12,11. A final step is necessary to overcome any eventual suspicion of residuary paradoxicality. Since a grotesque claim is not a self-contradictory claim, somebody might refuse to renounce (12.xix), thus legitimating a configuration where undoubtedly evidence of a grey pistol validates the hypothesis that all ravens are black. Would then the paradox revive? Not at all. A paradox arises only when its disconcerting conclusion ensues from non-disconcerting premises. And if someone is so credulous to believe (or so arrogant to pretend) that a mutation in the chromatic gene of some raven also entails a counterbalancing chromatic modification in the metallurgy of some grey pistol, then he cannot consider as a paradoxical result that evidence of a grey pistol validates h. Such a conclusion is simply the due consequence of the disconcerting premise (since under (12.xix) there are more grey pistols in Ω° than in Ω3, the probability of observing a grey pistol is greater in the configuration where all ravens are black).

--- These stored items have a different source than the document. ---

-- ==== Sys2Proof/Machine/Loops.lean ====
section
/-! DEFINITION. Beats, the loop law, modes, fallback, admission, overrun, host slots and sinks (11; 01 R15, R18). -/

namespace Sys2Proof.Machine

/-! ### A loop's registers and what it holds -/

/-- A loop that no image has set up. -/
def loopNone (_ : Nat) : LoopCtx :=
  { coef := List.replicate 11 0, sel := 0, acc := 0, d := 0, xPrev := none, y := 0, e := 0, last := 0, fall := none, viaFb := false }

/-- What a loop holds beside its registers. -/
def State.lc (s : State) (n : Nat) : LoopCtx := storeGet loopNone s.loop.ctx n

/-- Replace what a loop holds. -/
def State.setLc (s : State) (n : Nat) (c : LoopCtx) : State := { s with loop := { s.loop with ctx := storeSet loopNone s.loop.ctx n c } }

/-- Address of a per-loop LOOP register. -/
def loopReg (base n : Nat) : Nat := base + 0x80 * n

/-- MODE of a loop as performed. -/
def State.loopMode (s : State) (n : Nat) : Nat := s.rf (loopReg Reg.LOOP_CTL n) 0 3
/-- PER of a loop; 0 unused. -/
def State.loopPer (s : State) (n : Nat) : Nat := s.rf (loopReg Reg.LOOP_CFG n) 0 16
/-- PHASE of a loop in µs. -/
def State.loopPhase (s : State) (n : Nat) : Nat := s.rf (loopReg Reg.LOOP_CFG n) 16 6

/-- The coefficient words in force: 0 KP, 1 KI, 2 KD, 3 KF, 4 α, 5 IMIN, 6 IMAX, 7 OMIN, 8 OMAX, 9 SLEW, 10 OFF_VAL. -/
def LoopCtx.co (c : LoopCtx) (i : Nat) : Int := (c.coef.getD i 0).toInt

/-- The shadow words of a loop. -/
def State.shadow (s : State) (n : Nat) : List Word := (List.range 11).map fun i => s.reg (loopReg Reg.LOOP_KP n + 4 * i)

/-- REVERSE, DPV and FFEN as written. -/
def State.shadowSel (s : State) (n : Nat) : BitVec 3 := BitVec.ofNat 3 (s.rf (loopReg Reg.LOOP_CTL n) 12 3)

/-- An input a loop names: its slot in the input copy, or the slot of no producer where it names none (R224; LOOP_SLOT). 0 PV, 1 SP, 2 TRK, 3 FF. -/
def State.loopIn (s : State) (n i : Nat) : Slot :=
  if s.bit (loopReg Reg.LOOP_FFSLOT n) (10 + i) then
    s.inp (if i = 3 then s.rf (loopReg Reg.LOOP_FFSLOT n) 0 10 else s.rf (loopReg Reg.LOOP_SLOT n) (10 * i) 10)
  else slotNone 0

/-! ### Cost and admission (R228, R229) -/

/-- CORE cycles of one execution of a loop, retries excluded (R228). -/
def State.loopCost (s : State) (n : Nat) : Nat :=
  56 + (if s.ephOn n then 40 else 0) + (if (s.genOf n).isSome then 8 else 0) + (if (s.chanOf n).isSome then 8 else 0)

/-- The admission test with loop `n` at cost `c` and not in OFF, the others as they are: the test that fails and the cycles it found (R229). -/
def State.admitTest (s : State) (n c : Nat) : Option (Nat × Nat) :=
  let cost (m : Nat) : Nat := if m = n then c else if s.loopMode m = 0 then 0 else s.loopCost m
  let upTo (m : Nat) : Nat := ((List.range (m + 1)).map cost).sum
  if 16000 < upTo 63 then some (0, upTo 63)
  else
    match (List.range 64).find? fun m => (m == n || s.loopMode m != 0) && decide (398 * (s.loopPhase m - 2) < upTo m) with
    | some m => some (1, upTo m)
    | none => none

/-- A refused admission: ADMREF and LOOP_ADMIT_REF (R229). -/
def State.admitRefuse (s : State) (n : Nat) (t : Nat × Nat) : State :=
  (s.setBit (loopReg Reg.LOOP_STAT n) 8 true).raise 0x0901 (by1 n ++ by1 t.1 ++ by2 t.2)

/-- Whether the OFF ramp of a loop runs: it is in OFF with y different from OFF_VAL (R220). -/
def State.ramping (s : State) (n : Nat) : Bool :=
  decide (s.loopMode n = 0) && decide ((s.lc n).last = 0) && decide ((s.lc n).y ≠ (s.lc n).co 10)

/-- Show what follows from a loop's registers: SHDIFF, RAMPING, COST and C_63. -/
def State.showLoop (s : State) (n : Nat) : State :=
  let diff := s.shadow n != (s.lc n).coef || s.shadowSel n != (s.lc n).sel
  let s1 := ((s.setBit (loopReg Reg.LOOP_STAT n) 6 diff).setBit (loopReg Reg.LOOP_STAT n) 7 (s.ramping n)).setRf (loopReg Reg.LOOP_OFS n) 16 8 (if s.loopPer n = 0 then 0 else s.loopCost n)
  s1.setReg Reg.LOOP_ADMIT (w32 (((List.range 64).map fun m => if s1.loopMode m = 0 then 0 else s1.loopCost m).sum % 16384))

/-- Stop the channels that wait on a generator which is aborted before it starts (R259). -/
def State.capOrphans (s : State) (g : Nat) : State :=
  (List.range 8).foldl (fun x c =>
    if (x.chan c).bound.isSome && x.bit (chanReg Reg.EPH_CCTL c) 24 && x.rf (chanReg Reg.EPH_CCTL c) 2 2 == 2 && x.rf (chanReg Reg.EPH_CCTL c) 4 2 == g
    then (x.capEnd c).showLoop ((x.chan c).bound.getD 0) else x) s

/-- A generator is aborted (R258). -/
def State.genAbort (s : State) (g cause : Nat) : State :=
  let s1 := s.genEnd g cause
  if s.genAct g then s1 else s1.capOrphans g

/-- LOOP_MODE_WRITE: a write of LOOP_CTLn. MODE 6 and 7 and FBMODE 3 are not performed; leaving OFF is admitted (R220, R229). The mode acts in the next execution (R217). Answers the status. -/
def State.writeLoopCtl (s : State) (n : Nat) (w : Word) : Nat × State :=
  let m := fld w 0 3
  if 5 < m ∨ fld w 4 2 = 3 then (1, s)
  else
    let go (x : State) : Nat × State :=
      let x1 := x.setReg (loopReg Reg.LOOP_CTL n) (w &&& 0xFFFF7F37#32)
      (0, (x1.setLc n { x1.lc n with viaFb := false }).showLoop n)
    if s.loopMode n = 0 ∧ m ≠ 0 then
      if s.loopPer n = 0 then (1, s)
      else match s.admitTest n (s.loopCost n) with
        | some t => (1, s.admitRefuse n t)
        | none => go s
    else go s

/-- LOOP_APPLY: the shadow set of every named loop comes into force where its mode is OFF, MANUAL or TRACK (R227). -/
def State.loopApply (s : State) (k : Nat) (w : Word) : Nat × State :=
  (List.range 32).foldl (fun r j =>
    if bitOf w j then
      let n := 32 * k + j
      let m := r.2.loopMode n
      if m = 0 ∨ m = 1 ∨ m = 5 then
        (r.1, (r.2.setLc n { r.2.lc n with coef := r.2.shadow n, sel := r.2.shadowSel n }).showLoop n)
      else (1, r.2.setBit (loopReg Reg.LOOP_STAT n) 5 true)
    else r) (0, s)

/-! ### Host slots (R234) -/

/-- HOST_SLOT_WRITE: the slot takes the value with COND 0, and its HINV bit clears. -/
def State.hostSlot (s : State) (m : Nat) (w : Word) : State :=
  ((s.setReg (Reg.LOOP_HVAL + 4 * m) w).setBit (Reg.LOOP_HINV + 4 * (m / 32)) (m % 32) false).putSlot (768 + m) w 0

/-- HOST_SLOT_INVALIDATE: LOOP_HINVk takes a new value; a set bit gives its slot COND 3, a bit cleared by it COND 0. -/
def State.hostInv (s : State) (k : Nat) (w : Word) : State :=
  let old := s.reg (Reg.LOOP_HINV + 4 * k)
  (List.range 32).foldl (fun x j => if bitOf w j == bitOf old j then x else x.setCond (768 + 32 * k + j) (if bitOf w j then 3 else 0))
    (s.setReg (Reg.LOOP_HINV + 4 * k) w)

/-! ### Ephemeris, injection and capture under admission (R229, R255, R259) -/

/-- EPH_ENABLE: a write of EPH_CTLn; EN is not performed for an unallocated loop, and is admitted while the loop is not in OFF. CLEAR and RESTORE of the same write act after it. -/
def State.writeEphCtl (s : State) (n : Nat) (w : Word) : Nat × State :=
  let acts (x : State) : State :=
    let x1 := if bitOf w 3 then x.setBins n false else x
    if bitOf w 4 then x1.setBins n true else x1
  let put (x : State) : State := (acts (x.setReg (ephReg Reg.EPH_LCTL n) (w32 (fld w 0 3)))).showLoop n
  if bitOf w 0 then
    if s.ephNb n = 0 then (1, s)
    else if s.ephOn n ∨ s.loopMode n = 0 then (0, put s)
    else match s.admitTest n (s.loopCost n + 40) with
      | some t => (1, s.admitRefuse n t)
      | none => (0, put s)
  else (0, put s)

/-- The instant three start registers spell, in ns: nanoseconds, seconds low, seconds high. -/
def State.startRegs (s : State) (a : Nat) : Int :=
  ((s.reg a).toNat + 1000000000 * ((s.reg (a + 4)).toNat + 2 ^ 32 * (s.reg (a + 8)).toNat) : Nat)

/-- INJ_ARM: bind a generator to the loop its control register names and charge its cost (R254, R255; assumption 51). Answers the status. -/
def State.injArm (s : State) (g : Nat) : Nat × State :=
  let a := genReg Reg.EPH_IGCTL g
  let n := s.rf a 16 6
  if s.bit a 24 ∨ s.bit a 25 ∨ (s.genOf n).isSome then (1, s)
  else
    match if s.loopMode n = 0 then none else s.admitTest n (s.loopCost n + 8) with
    | some t => (1, s.admitRefuse n t)
    | none =>
      let start := if s.bit a 2 then s.startRegs (genReg Reg.EPH_IGFI0 g + 8) else (s.ntNs : Int)
      let ord := (prbsPair (s.rf a 6 3)).1
      let s1 := s.setGen g { bound := some n, start := start, theta := 0, lfsr := 2 ^ ord - 1, bit := false }
      (0, (((s1.setBit a 24 true).setReg (genReg Reg.EPH_IGM g) 0)).showLoop n)

/-- INJ_ABORT: software aborts a generator that is armed or active (R258). -/
def State.injAbort (s : State) (g : Nat) : State :=
  match (s.gen g).bound with
  | some n => (s.genAbort g 1).showLoop n
  | none => s

/-- EPH_INJ_END: a generator has reached m = LEN (R255). -/
def State.injEnd (s : State) (g : Nat) : State :=
  match (s.gen g).bound with
  | some n => if s.genAct g ∧ s.genLen g ≤ s.genM g then (s.genEnd g 0).showLoop n else s
  | none => s

/-- Bytes of the capture store in force (01 R25). -/
def State.capStore (s : State) : Nat := s.img.capSize * 0x2000000

/-- CAP_ARM: bind a capture channel to the loop its control register names (R259, R260; assumption 51). Answers the status. -/
def State.capArm (s : State) (c : Nat) : Nat × State :=
  let a := chanReg Reg.EPH_CCTL c
  let n := s.rf a 8 6
  let base := (s.reg (chanReg Reg.EPH_CBASE c)).toNat
  let len := (s.reg (chanReg Reg.EPH_CBASE c + 4)).toNat
  if (s.chan c).bound.isSome ∨ (s.chanOf n).isSome ∨ base % 32 ≠ 0 ∨
      s.capStore < 2048 * (s.reg Reg.VSN_CAP_SLOTS).toNat + base + 32 * len then (1, s)
  else
    match if s.loopMode n = 0 then none else s.admitTest n (s.loopCost n + 8) with
    | some t => (1, s.admitRefuse n t)
    | none =>
      let start : Option Int :=
        match s.rf a 2 2 with
        | 1 => some (s.startRegs (chanReg Reg.EPH_CBASE c + 8))
        | 2 => if s.genAct (s.rf a 4 2) then some (s.ntNs : Int) else none
        | _ => some (s.ntNs : Int)
      let s1 := s.setChan c { bound := some n, start := start, seen := 0, missed := 0 }
      (0, (((s1.setBit a 24 true).setReg (chanReg Reg.EPH_CCNT c) 0)).showLoop n)

/-- CAP_STOP: end a capture at once (R259). -/
def State.capStop (s : State) (c : Nat) : State :=
  match (s.chan c).bound with
  | some n => (s.capEnd c).showLoop n
  | none => s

12.12. Until now, in order to follow the standard Bayesian solution, I have reasoned under (12.xvii). Yet the extrapolation of the analysis to configurations where

(P(R|h) ≠ P(R|~h))

or where

(P(~B|h)≠ P(~B|~h)

does not present any difficulty. For instance Figure 12.4 represents a configuration (Ω4) where

(P(R|h)<P(R|~h))&(P(~B|h)>P(~B|~h))

(Ω4 can be justified by supposing that the mentioned very aggressive breed of black-and-white ravens carried out a massacre of the neighbouring non-black species, so promoting a proliferation of black ravens). Analogously Figure 12.5 represents a configuration (Ω5) where

(12.xxi)      (P(R|h) > P(R|~h)) & (P(~B|h) < P(~B|~h))

(Ω5 can be justified by supposing that the aggressivity of black-and-white ravens provoked so violent a raven-phobic reaction of the neighbouring non-black species that both breeds of ravens are at the risk of extintion while the non-black neighbouring species are proliferating). And so on.

In this sense my approach, grounded on

- the substitution of (12.vi) or (12.vii) to Nicod's postulate

- the partition of the ~R~B–set in distinct subsets (categories)

- the disconcerting unreasonableness of the hypothesis according to which a chromatic mutation in some ravens ought to determine a change in the colour of individuals belonging to absolutely far categories (as for instance grey pistols)

- the non-paradoxicality of a disconcerting conclusion inferred by disconcerting premises,

allows a systematic analysis whose results are in full accordance with our intuitive requirements.

For instance, let me take two lines to discuss (12.xxi).      Since black ravens are very rare in Ω5, evidence of a black raven validates h. On the contrary evidence of a non-black non-raven, owing to the proliferation of the non-black neighbouring species, validates ~h if the observed individual belongs to a proliferating species (a magpie, say), while it is uninfluential if the observed individual belongs to an unaffected ornithological species (a golden eagle, say) or even more if the observed individual belongs to a totally heterogeneous category of individuals (a grey pistol, say).